EXERCISE DESCRIPTION: From the line containing "passNow := s.cal.passNow.mapVal" to the final line of the entries, every line is to be reproduced exactly; no other line belongs in the output.

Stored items
═══
-- ==== Sys2Proof/Machine/Trims.lean ====
section
/-! DEFINITION. Calibration state that the array commands touch: requests for passes and the gathering counters
(12_calibration.md R299 to R301). -/

namespace Sys2Proof.Machine

def Gath.zero : Gath := ⟨0, 0, 0, 0, 0⟩
def Gath.plus (a b : Gath) : Gath := ⟨a.cnt + b.cnt, a.sum + b.sum, a.sq + b.sq, a.pm + b.pm, a.pv + b.pv⟩
/-- Counters added key by key, each key shifted. -/
def addGath (m d : Map Gath) (shift : Nat → Nat) : Map Gath :=
  d.entries.foldl (fun m e => m.put (shift e.1) ((m.get (shift e.1) Gath.zero).plus e.2)) m
/-- The counters of some banks cleared. -/
def dropBanks (m : Map Gath) (p : Nat → Bool) : Map Gath := m.keep (fun k _ => !p (k / 2048))

/-- The pass of a position as the present attempt sees it. -/
def State.passAt (s : State) (t pos : Nat) : Option PassSt :=
  match s.cal.passNow.get? (posKey t pos) with
  | some p => some p
  | none => s.cal.pass.get? (posKey t pos)

/-- A pass begins (R299, R300). -/
def State.startPass (s : State) (t pos : Nat) : State :=
  let s := { s with cal := { s.cal with
    pass := s.cal.pass.put (posKey t pos) PassSt.clear, passNow := s.cal.passNow.del (posKey t pos)
    gath := dropBanks s.cal.gath (fun b => b / 2 == posKey t pos), tent := dropBanks s.cal.tent (fun b => b / 2 == posKey t pos) } }
  (s.setReg CAL_ASTAT_STALE t pos 1).setReg CAL_ASTAT_STATE t pos 1

/-- A request for a pass: kept while one is in progress (R299). -/
def State.requestPass (s : State) (t pos : Nat) : State :=
  match s.passAt t pos with
  | none => s.startPass t pos
  | some _ =>
    { s with cal := { s.cal with
      pass := s.cal.pass.mapVal (fun k p => if k = posKey t pos then { p with again := true } else p)
      passNow := s.cal.passNow.mapVal (fun k p => if k = posKey t pos then { p with again := true } else p) } }

/-- The position gathers: a pass is in progress and not yet solved. -/
def State.gathers (s : State) (t pos : Nat) : Bool := match s.passAt t pos with
  | some p => p.stage == 0
  | none => false

/-- What one conversion adds (R301): a code at full scale is not counted. -/
def gathOne (spans : List (List (Nat × Nat))) (full code bc : Nat) : Gath :=
  if code = full then Gath.zero
  else
    let st (l : List (Nat × Nat)) : Nat × Nat × Nat :=
      ((l.filter (fun r => bitAt r.1 bc)).length, (l.map (·.2)).foldl (· + ·) 0, (l.map (fun r => r.2 * r.2)).foldl (· + ·) 0)
    let xs := spans.map st
    ⟨1, code, code * code, (xs.map (fun x => x.1 * x.2.1)).foldl (· + ·) 0,
     (xs.map (fun x => x.1 * (16 * x.2.2 - x.2.1 * x.2.1))).foldl (· + ·) 0⟩

end Sys2Proof.Machine
end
═══
WRITTEN RESPONSE:
      passNow := s.cal.passNow.mapVal (fun k p => if k = posKey t pos then { p with again := true } else p) } }

/-- The position gathers: a pass is in progress and not yet solved. -/
def State.gathers (s : State) (t pos : Nat) : Bool := match s.passAt t pos with
  | some p => p.stage == 0
  | none => false

/-- What one conversion adds (R301): a code at full scale is not counted. -/
def gathOne (spans : List (List (Nat × Nat))) (full code bc : Nat) : Gath :=
  if code = full then Gath.zero
  else
    let st (l : List (Nat × Nat)) : Nat × Nat × Nat :=
      ((l.filter (fun r => bitAt r.1 bc)).length, (l.map (·.2)).foldl (· + ·) 0, (l.map (fun r => r.2 * r.2)).foldl (· + ·) 0)
    let xs := spans.map st
    ⟨1, code, code * code, (xs.map (fun x => x.1 * x.2.1)).foldl (· + ·) 0,
     (xs.map (fun x => x.1 * (16 * x.2.2 - x.2.1 * x.2.1))).foldl (· + ·) 0⟩

end Sys2Proof.Machine
end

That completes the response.